In summary, activation of the inhibitory DREADD had no effect on T14 distribution. In contrast, activation of the excitatory DREADD affected T14+ density in the STR (a projection target of Rbp4Cre neurons), altered T14 puncta size near Rbp4Cre cell bodies in M1 L5 and in projections to the STR, and increased T14 co-localisation with presynaptic terminals in the SN—a region that does not receive direct projections from cortical layer 5 neurons.
3. Discussion
In this study, we examined the immunoreactivity of a bioactive peptide that exhibits dual trophic toxicity, depending on the context—whether it is expressed during development or pathologically in maturity [2]. We explored changes during embryonic and postnatal brain development and demonstrated how chronic and acute manipulations of the activity of selected cortical layer 5 neuronal populations influence T14 immunoreactivity and morphology. Using C57BL/6 mice, we found that T14 immunoreactivity was most prominent in the P7 brains, differing from embryonic (E16/17), early postnatal (P0), and adult (P70) stages. We further used chronic and acute manipulations of Rbp4-Cre neuronal activity and observed changes in T14 immunoreactivity patterns in both models. Chronic silencing affected the density of T14 immunoreactivity in the STR and SN, T14+ puncta size in M1 and STR, and T14+ puncta co-localisation with vGlut2 in the SN. In contrast, acute silencing for 90 min had no effect on T14 immunoreactivity or puncta size, but acute activation influenced T14 immunoreactivity in the STR, T14+ puncta size in M1, and T14+ puncta co-localisation with vGlut2 in the SN.
3.1. T14 Immunoreactivity
The subcellular localization of T14 has not been fully resolved. Our results suggest that T14 is more likely to be intracellular than extracellular during embryonic and postnatal development and in the adult brain. This supports the idea that T14 may be released from neurons in an activity-dependent manner. We also observed that T14 forms granules. However, the location of the immunoreactivity associated with these granules in the cytoplasm has yet to be identified. These granules could be in the ER, Golgi, endosomes, lysosomes, or even aggregates that contain various proteins, with T14 being just one component. Ultrastructural analysis is needed to address this question.

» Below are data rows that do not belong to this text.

/-! ### Pieces -/

/-- The pieces of one lane's access: one, or two where an LDU or STU crosses a multiple of its size (R121). -/
def lanePieces (split : Bool) (size lane va : Nat) (helper : Bool) : List Piece :=
  let head := size - va % size
  if split && va % size != 0 then
    [⟨lane, va, 0, head, helper⟩, ⟨lane, (va + head) % 2 ^ 64, head, size - head, helper⟩]
  else [⟨lane, va, 0, size, helper⟩]

/-- The pieces of an issue: the selected lanes and, for loads, the helpers (R115). -/
def vmPieces (s : State) (o : VmOp) (x : Option MemX) (split helpers : Bool) (sel : Lanes) : List Piece :=
  let addr (l : Nat) : Nat := s.vmAddr o.base o.a (memOff o x) l
  (lanesOf sel).flatMap (fun l => lanePieces split (sizeBytes o.size) l (addr l) false)
    ++ (if helpers then (lanesOf s.cur.helpers).flatMap (fun l => lanePieces split (sizeBytes o.size) l (addr l) true) else [])

/-- The bytes of a register group of a lane. -/
def regBytes (s : State) (r : BitVec 8) (size lane : Nat) : List Byte :=
  (List.range ((size + 3) / 4)).flatMap (fun k => leSplit (min size 4) (s.vreg (r.toNat + k) lane).toNat)

/-- Placed pieces as parts: a lane of which some piece failed (a helper) takes no part. -/
def partsFrom (ps : List Placed) (data expect : Nat → List Byte) : List AccPart :=
  let lost := (ps.filter (fun p => (failsAt p).isSome)).map (fun p => p.1.lane)
  ps.filterMap (fun p =>
    match p.2 with
    | .ok da ros =>
      if lost.contains p.1.lane then none
      else some { lane := p.1.lane, va := p.1.va, addr := da, off := p.1.off, size := p.1.size, ros := ros,
                  helper := p.1.helper, data := ((data p.1.lane).drop p.1.off).take p.1.size, expect := expect p.1.lane }
    | _ => none)

/-- Helpers that take no part in a load receive 0 (R115). -/
def zeroHelpers (s : State) (d : BitVec 8) (regs : Nat) (lanes : Lanes) : State :=
  s.setArch (s.arch.setVs ((List.range regs).flatMap (fun k => (lanesOf lanes).map (fun l => (d.toNat + k, l, (0 : W32))))))

/-- The helpers of an issue without a part. -/
def idleHelpers (s : State) (parts : List AccPart) : Lanes :=
  filterLanes s.cur.helpers (fun l => !parts.any (fun p => p.lane == l))

/-- A blank access of a kind and its parts. -/
def newAccess (kind : AccKind) (bank : Option Nat) (dest : Option AccDest) (scope : BitVec 3) (parts : List AccPart) : Access :=
  { id := 0, kind := kind, lanes := 0, bank := bank, dest := dest, count := none, useL1 := false, scope := scope,
    parts := parts, got := [], stage := .waiting, acks := 0, snap := none, unit := 0, slotVec := true }

/-- An issue that would raise a path above 63 waits (R132). -/
def pathRoom (s : State) (path : Nat) (counted : Bool) (go : State → State) : State :=
  if counted && decide (63 ≤ pathCount s.cw path) then s.hold (.pathFull path) else go s

/-- Registers of a size. -/
def sizeRegs (size : Nat) : Nat := max 1 (size / 4)

/-! ### Global loads -/

/-- A global vector load: LD, LDU and LDC (R118, R121, R122). -/
def globalLoad (s : State) (o : VmOp) (x : Option MemX) (split useL1 : Bool) (count : Option (BitVec 12)) (scope : BitVec 3) :
    State :=
  let size := sizeBytes o.size
  let placed := placeGlobal s .load (if split then 1 else size) (vmPieces s o x split true s.cur.guard)
  onVerdict placed.2 false placed.1 (fun t =>
    pathRoom t 2 (t.cur.guard != 0) (fun t =>
      let parts := partsFrom placed.1 (fun _ => []) (fun _ => [])
      let t1 := zeroHelpers t o.d (sizeRegs size) (idleHelpers t parts)
      if parts.isEmpty then t1
      else
        let dest : AccDest := { scalar := false, reg := o.d.toNat, bytes := size, signed := !o.m.getLsbD 0 }
        let c := { newAccess .load none (some dest) scope parts with count := count, useL1 := useL1 }
        requestSectors (pushAccesses t1 [c] 2 (t.cur.guard != 0)) false parts))

/-- LD: a global load (R118). -/
def execVld (o : VmOp) (x : Option MemX) (s : State) : Result :=
  .next (withFence s (memOrder x) (memScope 3 x) (fun t => globalLoad t o x false true none (memScope 3 x)))

/-- LDU: an unaligned global load (R121). -/
def execVldu (o : VmOp) (x : Option MemX) (s : State) : Result :=
  .next (withFence s (memOrder x) (memScope 3 x) (fun t => globalLoad t o x true true none (memScope 3 x)))

/-- LDC: a load that counts its line's reads (R122). -/
def execVldc (o : VmOp) (count : BitVec 12) (off : BitVec 6) (s : State) : Result :=
  .next (globalLoad s o (some ⟨0, 3, off.signExtend 13⟩) false false (some count) 3)

/-! ### Global stores -/

/-- The sectors outside the module that an issue's parts touch (R213). -/
def farSectors (s : State) (parts : List AccPart) : List Nat :=
  ((parts.map (fun p => p.addr / 64)).filter (fun sec => moduleOf s.sys (sectorBase sec) != s.sys.modid.toNat)).eraseDups

/-- A touched table with one write counted for each sector (R213). -/
def touchSectors (s : State) (t : List Touch) (secs : List Nat) : List Touch :=
  secs.foldl (fun t sec =>
    touch t (BitVec.ofNat 3 (moduleOf s.sys (sectorBase sec))) (BitVec.ofNat 4 (homeIndex s.sys (sectorBase sec)))) t

/-- A warp's touched table as its posted writes that have not left will leave it. -/
def pendingTouches (s : State) (x : Warp) : List Touch :=
  (x.accs.filter (fun c => isPosted c.kind && c.stage == .waiting)).foldl (fun t c => touchSectors s t (farSectors s c.parts)) x.touched

/-- The touched table has no room for an issue (R213): a 17th home, or a count above 65,535. -/
def touchedFull (s : State) (parts : List AccPart) : Bool :=
  let t := touchSectors s (pendingTouches s s.cw) (farSectors s parts)
  !(farSectors s parts).isEmpty && (decide (16 < t.length) || t.any (fun e => decide (65535 < e.count)))

/-- The parts of the lowest lanes, as many as the touched table has room for. -/
def roomFor (s : State) (parts : List AccPart) : List AccPart :=
  let lanes := (parts.map (·.lane)).eraseDups
  let upTo (n : Nat) : List AccPart := parts.filter (fun p => (lanes.take n).contains p.lane)
  upTo (((List.range lanes.length).reverse.find? (fun n => !touchedFull s (upTo n))).getD 0)

/-- A posted access, with the acknowledgements it awaits (R125). -/
def postedAccess (kind : AccKind) (scope : BitVec 3) (parts : List AccPart) : Access :=
  let c := newAccess kind none none scope parts
  { c with acks := (accessSectors c).length }

/-- Hand out the parts of a store: cached where the home is of this module and `posted` is false, else posted (R125). -/
def handOut (s : State) (kind : AccKind) (posted : Bool) (scope : BitVec 3) (parts : List AccPart) (counted : Bool) : State :=
  let near := parts.filter (fun p => !posted && moduleOf s.sys p.addr == s.sys.modid.toNat)
  let far := parts.filter (fun p => posted || moduleOf s.sys p.addr != s.sys.modid.toNat)
  let cs := (if near.isEmpty then [] else [newAccess kind none none scope near])
    ++ (if far.isEmpty then [] else [postedAccess (if posted then kind else .posted) scope far])
  flushPosted (requestSectors (pushAccesses s cs 3 counted) true near) s.cur.w

/-- The store of an issue. Where the touched table has no room, `fence.rel.s` is performed first, and the issue proceeds in the new
round (R213). An issue too wide for an empty table hands out the lanes that fit, and performs the fence before the rest; it
counts on its path with its last lanes. DEDUCED (log entry 85). -/
def pushStores (s : State) (kind : AccKind) (posted : Bool) (scope : BitVec 3) (parts : List AccPart) : State :=
  if parts.isEmpty then s
  else if !touchedFull s parts then handOut (s.setUnit (fun v => { v with fe := 0 })) kind posted scope parts true
  else if !(pendingTouches s s.cw).isEmpty then s.hold (.fenceRel 4)
  else
    let first := roomFor s parts
    let rest := parts.filter (fun p => !first.any (fun q => q.lane == p.lane))
    ((handOut s kind posted scope first false).setUnit (fun v => { v with fe := maskOf (rest.map (·.lane)) })).hold (.fenceRel 4)

/-- A global vector store: ST, STU, STN and RED (R118, R121, R124). -/
def globalStoreOp (s : State) (o : VmOp) (x : Option MemX) (split : Bool) (kind : AccKind) (posted : Bool) : State :=
  let size := sizeBytes o.size
  let sel := if s.unit.fe = 0 then s.cur.guard else s.unit.fe
  let placed := placeGlobal s .store (if split then 1 else size) (vmPieces s o x split false sel)
  onVerdict placed.2 true placed.1 (fun t =>
    pathRoom t 3 (t.cur.guard != 0) (fun t =>
      pushStores t kind posted (memScope 3 x) (partsFrom placed.1 (fun l => regBytes s o.d size l) (fun _ => []))))

/-- ST: a global store (R118). -/
def execVst (o : VmOp) (x : Option MemX) (s : State) : Result :=
  .next (withFence s (memOrder x) (memScope 3 x) (fun t => globalStoreOp t o x false (.store 0) false))

/-- STU: an unaligned global store (R121). -/
def execVstu (o : VmOp) (x : Option MemX) (s : State) : Result :=
  .next (withFence s (memOrder x) (memScope 3 x) (fun t => globalStoreOp t o x true (.store 0) false))

/-- STN: a streaming store, performed at the home (R124). -/
def execVstn (o : VmOp) (x : Option MemX) (s : State) : Result :=
  .next (withFence s (memOrder x) (memScope 3 x) (fun t => globalStoreOp t o x false .posted true))

/-- RED: a value combined into memory at the home (R124). -/
def execVred (o : VmOp) (x : Option MemX) (s : State) : Result :=
  .next (withFence s (memOrder x) (memScope 3 x) (fun t => globalStoreOp t o x false (.red o.m) true))

/-! ### Scratchpads -/

/-- Checked pieces of a scratchpad access. -/
def scratchPlaced (s : State) (cluster : Bool) (ps : List Piece) : List Placed := ps.map (placeScratchPiece s cluster)

/-- The blocks that parts name, the own block apart. -/
def otherBanks (s : State) (parts : List AccPart) : List Nat :=
  ((parts.map (fun p => p.addr / 2 ^ 21)).eraseDups).filter (· != s.cw.blk)

/-- Hand out a scratchpad issue: one access for the own block on path 0, one for each other block on path 1 (R132). -/
def pushScratch (s : State) (kind : AccKind) (dest : Option AccDest) (scope : BitVec 3) (parts : List AccPart) : State :=
  let sel (ps : List AccPart) : Bool := ps.any (fun p => !p.helper)
  let own := parts.filter (fun p => p.addr / 2 ^ 21 == s.cw.blk)
  let far := parts.filter (fun p => p.addr / 2 ^ 21 != s.cw.blk)
  let s1 := if own.isEmpty then s else pushAccesses s [newAccess kind (some s.cw.blk) dest scope own] 0 (sel own)
  pushAccesses s1 ((otherBanks s parts).map (fun b =>
    newAccess kind (some b) dest scope (far.filter (fun p => p.addr / 2 ^ 21 == b)))) 1 (sel far)

/-- Both scratchpad paths have room for an issue. -/
def scratchRoom (s : State) (parts : List AccPart) (go : State → State) : State :=
  pathRoom s 0 (parts.any (fun p => !p.helper && p.addr / 2 ^ 21 == s.cw.blk)) (fun t =>
    pathRoom t 1 (parts.any (fun p => !p.helper && p.addr / 2 ^ 21 != t.cw.blk)) go)

/-- LDS and LDX (R118). -/
def scratchLoad (s : State) (o : VmOp) (x : Option MemX) (cluster : Bool) (scope : BitVec 3) : State :=
  let size := sizeBytes o.size
  let placed := scratchPlaced s cluster (vmPieces s o x false true s.cur.guard)
  onVerdict s false placed (fun t =>
    let parts := partsFrom placed (fun _ => []) (fun _ => [])
    scratchRoom t parts (fun t =>
      pushScratch (zeroHelpers t o.d (sizeRegs size) (idleHelpers t parts)) .load
        (some { scalar := false, reg := o.d.toNat, bytes := size, signed := !o.m.getLsbD 0 }) scope parts))

/-- STS and STX (R118, R119). -/
def scratchStore (s : State) (o : VmOp) (x : Option MemX) (cluster : Bool) (scope : BitVec 3) : State :=
  let placed := scratchPlaced s cluster (vmPieces s o x false false s.cur.guard)
  onVerdict s true placed (fun t =>
    let parts := partsFrom placed (fun l => regBytes s o.d (sizeBytes o.size) l) (fun _ => [])
    scratchRoom t parts (fun t => pushScratch t (.store o.m) none scope parts))

/-- LDS: a load from the own scratchpad (R118). -/
def execVlds (o : VmOp) (x : Option MemX) (s : State) : Result :=
  .next (withFence s (memOrder x) (memScope 1 x) (fun t => scratchLoad t o x false (memScope 1 x)))

/-- STS: a store to the own scratchpad (R118, R119). -/
def execVsts (o : VmOp) (x : Option MemX) (s : State) : Result :=
  .next (withFence s (memOrder x) (memScope 1 x) (fun t => scratchStore t o x false (memScope 1 x)))

/-- LDX: a load from a named block's scratchpad (R118). -/
def execVldx (o : VmOp) (x : Option MemX) (s : State) : Result :=
  .next (withFence s (memOrder x) (memScope 2 x) (fun t => scratchLoad t o x true (memScope 2 x)))

/-- STX: a store to a named block's scratchpad (R118, R119). -/
def execVstx (o : VmOp) (x : Option MemX) (s : State) : Result :=
  .next (withFence s (memOrder x) (memScope 2 x) (fun t => scratchStore t o x true (memScope 2 x)))

/-! ### Full/empty (R128, R129) -/

/-- LDF and STE hand out their lanes: all selected ones, or those that remained when the fragment was saved (R129). -/
def feIssue (s : State) (o : VmOp) (x : Option MemX) (load : Bool) (scope : BitVec 3) : State :=
  let sel := if s.unit.fe = 0 then s.cur.guard else s.unit.fe
  let placed := scratchPlaced s true (vmPieces s o x false false sel)
  onVerdict s true placed (fun t =>
    let parts := partsFrom placed (fun l => regBytes s o.d 4 l) (fun _ => [])
    scratchRoom t parts (fun t =>
      let t1 := zeroHelpers t o.d 1 t.cur.helpers
      if parts.isEmpty then t1
      else
        let dest : Option AccDest := if load then some { scalar := false, reg := o.d.toNat, bytes := 4, signed := true } else none
        let t2 := pushScratch t1 (if load then .loadFe else .storeFe) dest scope parts
        (t2.setUnit (fun v => { v with issued := true, fenced := false, fe := sel })).hold .fullEmpty))

/-- The slot of an LDF or STE: a release, the lanes' waits, an acquire. -/
def feAccess (s : State) (o : VmOp) (x : Option MemX) (load : Bool) : State :=
  let v := s.unit
  let order := memOrder x
  let scope := memScope 2 x
  if !v.issued && order == 2 && !v.fenced then s.hold (.fenceRel scope)
  else if !v.issued then
    let t := feIssue s o x load scope
    if t.cur.status == .ok && order == 1 then
      (t.setUnit (fun v => { v with issued := true, fenced := false })).hold (.fenceAcq scope)
    else t
  else if v.fe != 0 then s.hold .fullEmpty
  else if order == 1 && !v.fenced then s.hold (.fenceAcq scope)
  else s

/-- LDF: wait until the word is full, take it and set it empty (R128). -/
def execVldf (o : VmOp) (x : Option MemX) (s : State) : Result := .next (feAccess s o x true)

/-- STE: wait until the word is empty, store and set it full (R128). -/
def execVste (o : VmOp) (x : Option MemX) (s : State) : Result := .next (feAccess s o x false)

/-! ### Prefetch (R123) -/

/-- The home's data of a sector, when it is of this module, holds every token and is not poisoned. -/
def homeOffers (s : State) (sec : Nat) : Option SectorData :=
  let home := homeAgent s.sys (sectorBase sec)
  let h := holding s home sec
  if isHomeOf s home sec && h.tokens == 2048 && !h.poison then some h.data else none

/-- Prefetch one sector: a read token is requested for the L2, and level 1 copies it when the L2 holds it. A read-only-shared page
takes no token: level 1 copies what its home offers. -/
def prefetchSector (m : BitVec 2) (ros : Bool) (s : State) (sec : Nat) : State :=
  let core := s.cw.core
  let h := holding s (coreAgent s core) sec
  let fill (d : SectorData) : State := s.setCore core (l1Fill (s.core core) sec d)
  if m = 2 then s
  else if ros then (if m = 1 then ((homeOffers s sec).map fill).getD s else s)
  else if h.valid && decide (1 ≤ h.tokens) then (if m = 1 && !h.poison then fill h.data else s)
  else
    let k := s.core core
    let s1 := if m = 1 then s.setCore core { k with l1Wanted := (sec :: k.l1Wanted).eraseDups } else s
    startRequest s1 (coreAgent s core) sec false s.cw.cls
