-- ==== Sys2Proof/Machine/Control.lean ====
section
/-! DEFINITION. Control transfers (R138 to R145), parking and convergence (R105, R141), traps taken by instructions and
the return from one (R153 to R156). -/

namespace Sys2Proof.Machine

/-! ### Deciding a transfer (R138) -/

/-- The taken lanes of the issue. -/
def State.taken (s : State) : Lanes := if s.cur.gscope then s.cur.guard else s.cur.lanes

/-- Decide the transfer of the bundle; it takes effect after the vector slot (R40). -/
def State.decide (s : State) (x : Transfer) : State := { s with cur := { s.cur with xfer := some x } }

/-- The header at a word offset from the block's own. -/
def offTarget (s : State) (off : Int) : Nat := wrap 64 ((s.unit.pos.hdr : Int) + 8 * off)

def returnStack (a : WarpArch) (lane : Nat) : List Nat := Sparse.get [] a.rstk lane

/-- BRA: to the header at off18 words (R142). -/
def execSbra (off : BitVec 18) (s : State) : Result :=
  .next (s.decide { kind := .branch, taken := s.taken, dest := offTarget s off.toInt, rets := [], checked := false })

/-- CALL: as BRA, and each taken lane pushes the next header; a full stack raises the control trap, cause 1 (R142). -/
def execScall (off : BitVec 18) (s : State) : Result :=
  .next (
    if (lanesOf s.taken).any (fun l => decide (32 ≤ (returnStack s.arch l).length)) then s.trap { vec := 5, cause := 1 }
    else s.decide { kind := .call, taken := s.taken, dest := offTarget s off.toInt, rets := [], checked := false })

/-- RET: each taken lane goes to the address it pops; an empty stack raises the control trap, cause 2 (R142). -/
def execSret (s : State) : Result :=
  .next (
    if (lanesOf s.taken).any (fun l => (returnStack s.arch l).isEmpty) then s.trap { vec := 5, cause := 2 }
    else s.decide { kind := .ret, taken := s.taken, dest := 0, checked := false,
                    rets := (lanesOf s.taken).map (fun l => (l, (returnStack s.arch l).headD 0)) })

/-- BRX: to the address in sa, checked when the transfer takes effect (R143). -/
def execSbrx (a : BitVec 6) (s : State) : Result :=
  .next (s.decide { kind := .branch, taken := s.taken, dest := (s.sreg a.toNat).toNat, rets := [], checked := true })

/-- EXIT: taken lanes stop being live (R144). -/
def execSexit (s : State) : Result :=
  .next (s.decide { kind := .exit, taken := s.taken, dest := 0, rets := [], checked := false })

/-- REGANG: the bundle issues for the whole warp merged; the fragment enters the next header (R145). -/
def execSregang (s : State) : Result :=
  .next (s.decide { kind := .regang, taken := s.cur.lanes, dest := s.unit.nextHeader, rets := [], checked := false })

/-! ### Traps and returns (R152 to R156) -/

/-- ILLEGAL_INSTRUCTION: no slot executes and vector 1 is taken with the cause of R52. SLOT names the scalar slot, as in every trap
in which neither slot executes. DESIGN CHOICE (log entry 102). -/
def execIllegalInstruction (cause : Nat) (s : State) : Result := .next (s.trap { vec := 1, cause := cause })

/-- TRAP: vector 6 with its code; on return the scalar slot is skipped (R154, R155). -/
def execStrap (code : BitVec 12) (s : State) : Result :=
  scalarDo s (fun s => s.trap { vec := 6, cause := 0, code := code, skips := true })

/-- SYS nclr: NSTAT bits cleared by writing ones (R66, R155). -/
def execSsysNclr (a : BitVec 6) (s : State) : Result :=
  scalarDo s (fun s => s.setArch { s.arch with nstat := nstatClear s.arch.nstat (s.sreg a.toNat) })

/-- A SYS function that exists only at trap level (R155); with a guard that passes in no lane it has no effect (R187). -/
def atTrap (s : State) (f : TrapFrame → State → State) : Result :=
  match s.unit.trap with
  | none => scalarDo s (fun s => s.trap { vec := 1, cause := 3 })
  | some frame => scalarDo s (f frame)

/-- Every record of a frame is written: the sides of a divided handler share it (R154, R155). -/
def WarpArch.putFrame (a : WarpArch) (g : TrapFrame) : WarpArch :=
  let put (v : IUnit) : IUnit :=
    { v with trap := v.trap.map (fun f => if sameFrame f g then g else f),
             more := v.more.map (fun f => if sameFrame f g then g else f) }
  { a with units := a.units.map put, stack := a.stack.map put }

/-- SYS trd: sa receives a word of the trap frame (R154). -/
def execSsysTrd (a w : BitVec 6) (s : State) : Result := atTrap s (fun f s => s.setSreg a.toNat (f.word w.toNat))

/-- SYS twr: the RW fields of a word of the trap frame (R154, R155). -/
def execSsysTwr (a w : BitVec 6) (s : State) : Result :=
  atTrap s (fun f s => s.setArch (s.arch.putFrame (f.setWord w.toNat (s.sreg a.toNat))))

/-- SYS tret: a transfer that leaves trap level (R156). -/
def execSsysTret (s : State) : Result :=
  atTrap s (fun f s => s.decide { kind := .tret, taken := s.cur.lanes, dest := f.fres.toNat, rets := [], checked := false })

/-- SYS ctxid: the context number (R155). -/
def execSsysCtxid (a : BitVec 6) (s : State) : Result :=
  scalarDo s (fun s => s.setSreg a.toNat (s.cw.ctx.setWidth 64))

/-! ### Convergence (R104 to R106, R141, R145, R156) -/

/-- What must stand at a bundle before it executes. -/
inductive Conv where
  | none
  /-- Every live lane of the warp (REGANG, BAR, BARA, JOIN). -/
  | warp
  /-- The live lanes of every group that the issue touches: the lanes of a trap frame (TRET), quads (QXCH), and groups of `k`
  plies (0: none). -/
  | groups (frames quads : Bool) (k : Nat)
deriving DecidableEq, Repr, Inhabited

/-- The convergence a width asks for; `gang` asks for none (R104). -/
def convWidth (w : Option (BitVec 4)) : Conv :=
  match w with
  | some k => if k = 0 then .none else .groups false false k.toNat
  | none => .none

In a previous study, we demonstrated the ultrastructure of degenerating neurons in the primary somatosensory cortex of 8-month-old Snap25 cKO brains. Using transmission electron microscopy (TEM) of Rbp4-Cre;Snap25fl/fl cortex that was immune-gold labelled for tdTomato, we observed tdTomato-positive neurons with altered cytoplasmic appearances. These tdTomato+ neurons contained dense cytoplasm packed with multivesicular bodies and vacuoles containing electron-dense material, which are putative lysosome-like structures—a characteristic feature of dystrophic neurons in neurodegenerative disorders such as Alzheimer’s disease [25,26,27,28]. The morphology of vacuoles and the electron density of the cytoplasm varied among neurons, possibly reflecting degeneration. It is possible that the observed vacuoles contain T14 immunoreactive peptides in these aggregates. However, we did not observe such aggregates following acute chemogenetic manipulations (stimulation or inhibition).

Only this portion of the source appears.